-- EXERCISE REQUIREMENTS --
Copy out, exactly, the first line of the entries below and every line after it through the one containing "def FL_GAP_OPEN : Fld := ⟨21, 1, 1⟩".

----------

-- ==== Sys2Proof/Machine/FlowTable.lean ====
section
/-! DEFINITION. The flow table: entries, their fields, and which half enables a flow (R116, R118, R133). -/

namespace Sys2Proof.Machine

/-! Flow table entry (Table 6-10). -/

def FL_EN : Fld := ⟨0, 0, 1⟩
def FL_BYPASS : Fld := ⟨0, 1, 1⟩
def FL_NO_MOVE : Fld := ⟨0, 2, 1⟩
def FL_NO_SPILL : Fld := ⟨0, 3, 1⟩
def FL_YIELDABLE : Fld := ⟨0, 4, 1⟩
def FL_RETAIN : Fld := ⟨0, 5, 2⟩
def FL_PIN_ENG_EN : Fld := ⟨0, 7, 1⟩
def FL_WEIGHT : Fld := ⟨1, 0, 8⟩
def FL_PIN_ENGINE : Fld := ⟨2, 0, 7⟩
def FL_CHAN_SET : Fld := ⟨3, 0, 8⟩
def FL_MAX_EXTENTS : Fld := ⟨4, 0, 32⟩
def FL_ENTRY : Fld := ⟨8, 0, 13⟩
def FL_CONFIG : Fld := ⟨0, 0, 128⟩
def FL_NEXT_SEQ : Fld := ⟨16, 0, 32⟩
def FL_CUR_ENGINE : Fld := ⟨20, 0, 8⟩
def FL_FROZEN : Fld := ⟨21, 0, 1⟩
def FL_GAP_OPEN : Fld := ⟨21, 1, 1⟩
def FL_COUNTERS : Fld := ⟨24, 0, 256⟩
def FL_RECORDS : Fld := ⟨24, 0, 64⟩
def FL_BYTES : Fld := ⟨32, 0, 64⟩
def FL_LOST : Fld := ⟨40, 0, 32⟩
def FL_POISONED : Fld := ⟨44, 0, 32⟩
def FL_GAPMARKS : Fld := ⟨48, 0, 32⟩
def FL_UNREG : Fld := ⟨52, 0, 32⟩
def FL_LAST_LP : Fld := ⟨56, 0, 64⟩

/-- The reset value of a flow's entry (Table 6-10). -/
def flowReset (f : Nat) : BitVec 512 :=
  eput (eput (eput (eput (0 : BitVec 512) FL_WEIGHT 1) FL_CUR_ENGINE 0xFF) FL_EN (b01 (f = 0))) FL_BYPASS (b01 (f = 0))

/-- The key of a half's flow. -/
def flowKey (h f : Nat) : Nat := h * 4096 + f

/-- The entry of a flow in a half's table. -/
def Dev.flow (d : Dev) (h f : Nat) : BitVec 512 := sget (flowReset f) d.flows (flowKey h f)

/-- Store an entry. -/
def Dev.setFlow (d : Dev) (h f : Nat) (x : BitVec 512) : Dev :=
  { d with flows := sset (flowReset f) d.flows (flowKey h f) x }

/-- A field of a flow's entry. -/
def Dev.flowFld (d : Dev) (h f : Nat) (k : Fld) : Nat := eget (d.flow h f) k
def Dev.setFlowFld (d : Dev) (h f : Nat) (k : Fld) (v : Nat) : Dev := d.setFlow h f (eput (d.flow h f) k v)

/-- A counter of a flow's entry among the counters of a CK: no register has its number. -/
def flowCntKey (h f : Nat) (k : Fld) : Nat × Nat := (2 ^ 26 + flowKey h f, k.off)

/-- Advance a counter of a flow's entry: modulo 2^64 at 64 bits, saturating otherwise (Table 6-10). -/
def Dev.flowBump (d : Dev) (h f : Nat) (k : Fld) (n : Nat) : Dev :=
  let v := d.flowFld h f k
  let d := d.setFlowFld h f k (if k.wd = 64 then v + n else satAdd k.wd v n)
  d.setLog { d.log with counted := (flowCntKey h f k, n) :: d.log.counted }

/-- A flow's entry as it stood before the WRITEs of this CK (R134). -/
def Dev.flowThen (d : Dev) (h f : Nat) : BitVec 512 :=
  match d.log.flowWas.lookup (flowKey h f) with
  | some x => x.1
  | none => d.flow h f

/-- Is the flow enabled in the half's table (R116)? -/
def Dev.flowEn (d : Dev) (h f : Nat) : Bool := d.flowFld h f FL_EN = 1

/-- The flows a half's table lists, and flow 0. -/
def Dev.listedFlows (d : Dev) (h : Nat) : List Nat :=
  (0 :: (d.flows.filter (fun e => decide (e.1 / 4096 = h))).map (fun e => e.1 % 4096)).eraseDups

/-- The half of a trigger mark's flow: where it is enabled, or the issuing half (R118). -/
def Dev.markHalf (d : Dev) (h f : Nat) : Nat := if d.flowEn h f ∨ ¬ d.flowEn (1 - h) f then h else 1 - h

end Sys2Proof.Machine
end

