-- ==== Sys2Proof/Machine/Cq.lean ====
section
/-! DEFINITION. The capture queue's units, fill, back-pressure level and spill state (R204 to R206, R209, R210). -/

namespace Sys2Proof.Machine

/-- A half's capture queue. -/
def Dev.cqOf (d : Dev) (h : Nat) : CqSt := sget {} d.cq h
def Dev.setCq (d : Dev) (h : Nat) (x : CqSt) : Dev := { d with cq := sset {} d.cq h x }

/-- The queue's capacity in units (R204). -/
def cqCap : Nat := 2 ^ 21

/-- The fill, in units (R204). -/
def CqSt.fill (x : CqSt) : Nat := (x.wp + 2 ^ 22 - x.rp) % 2 ^ 22

/-- Back-pressure level at a fill (R209). -/
def Dev.levelAt (d : Dev) (h fill : Nat) : Nat :=
  let l (f : Fld) : Nat := d.fld (Pg.cq h) f * 2 ^ 13
  if l F.CQ_LEVELS_L3 ≤ fill then 3
  else if l F.CQ_LEVELS_L2 ≤ fill then 2
  else if l F.CQ_LEVELS_L1 ≤ fill then 1
  else 0

/-- The back-pressure level (R209). -/
def Dev.cqLevel (d : Dev) (h : Nat) : Nat := d.levelAt h (d.cqOf h).fill

/-- Is the queue in spill state (R210)? -/
def Dev.cqSpill (d : Dev) (h : Nat) : Bool := d.flag (Pg.cq h) F.CQ_STAT_SPILL

/-- The units of a payload of `n` bytes with its header: whole pieces of 32 bytes, the rest once it has ended (R205). -/
def unitsOf (n : Nat) (ended : Bool) : Nat := 1 + (if ended then (n + 31) / 32 else n / 32)

end Sys2Proof.Machine
end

----------

-- EXERCISE RESPONSE --
-- ==== Sys2Proof/Machine/FlowTable.lean ====
section
/-! DEFINITION. The flow table: entries, their fields, and which half enables a flow (R116, R118, R133). -/

namespace Sys2Proof.Machine

/-! Flow table entry (Table 6-10). -/

def FL_EN : Fld := ⟨0, 0, 1⟩
def FL_BYPASS : Fld := ⟨0, 1, 1⟩
def FL_NO_MOVE : Fld := ⟨0, 2, 1⟩
def FL_NO_SPILL : Fld := ⟨0, 3, 1⟩
def FL_YIELDABLE : Fld := ⟨0, 4, 1⟩
def FL_RETAIN : Fld := ⟨0, 5, 2⟩
def FL_PIN_ENG_EN : Fld := ⟨0, 7, 1⟩
def FL_WEIGHT : Fld := ⟨1, 0, 8⟩
def FL_PIN_ENGINE : Fld := ⟨2, 0, 7⟩
def FL_CHAN_SET : Fld := ⟨3, 0, 8⟩
def FL_MAX_EXTENTS : Fld := ⟨4, 0, 32⟩
def FL_ENTRY : Fld := ⟨8, 0, 13⟩
def FL_CONFIG : Fld := ⟨0, 0, 128⟩
def FL_NEXT_SEQ : Fld := ⟨16, 0, 32⟩
def FL_CUR_ENGINE : Fld := ⟨20, 0, 8⟩
def FL_FROZEN : Fld := ⟨21, 0, 1⟩
def FL_GAP_OPEN : Fld := ⟨21, 1, 1⟩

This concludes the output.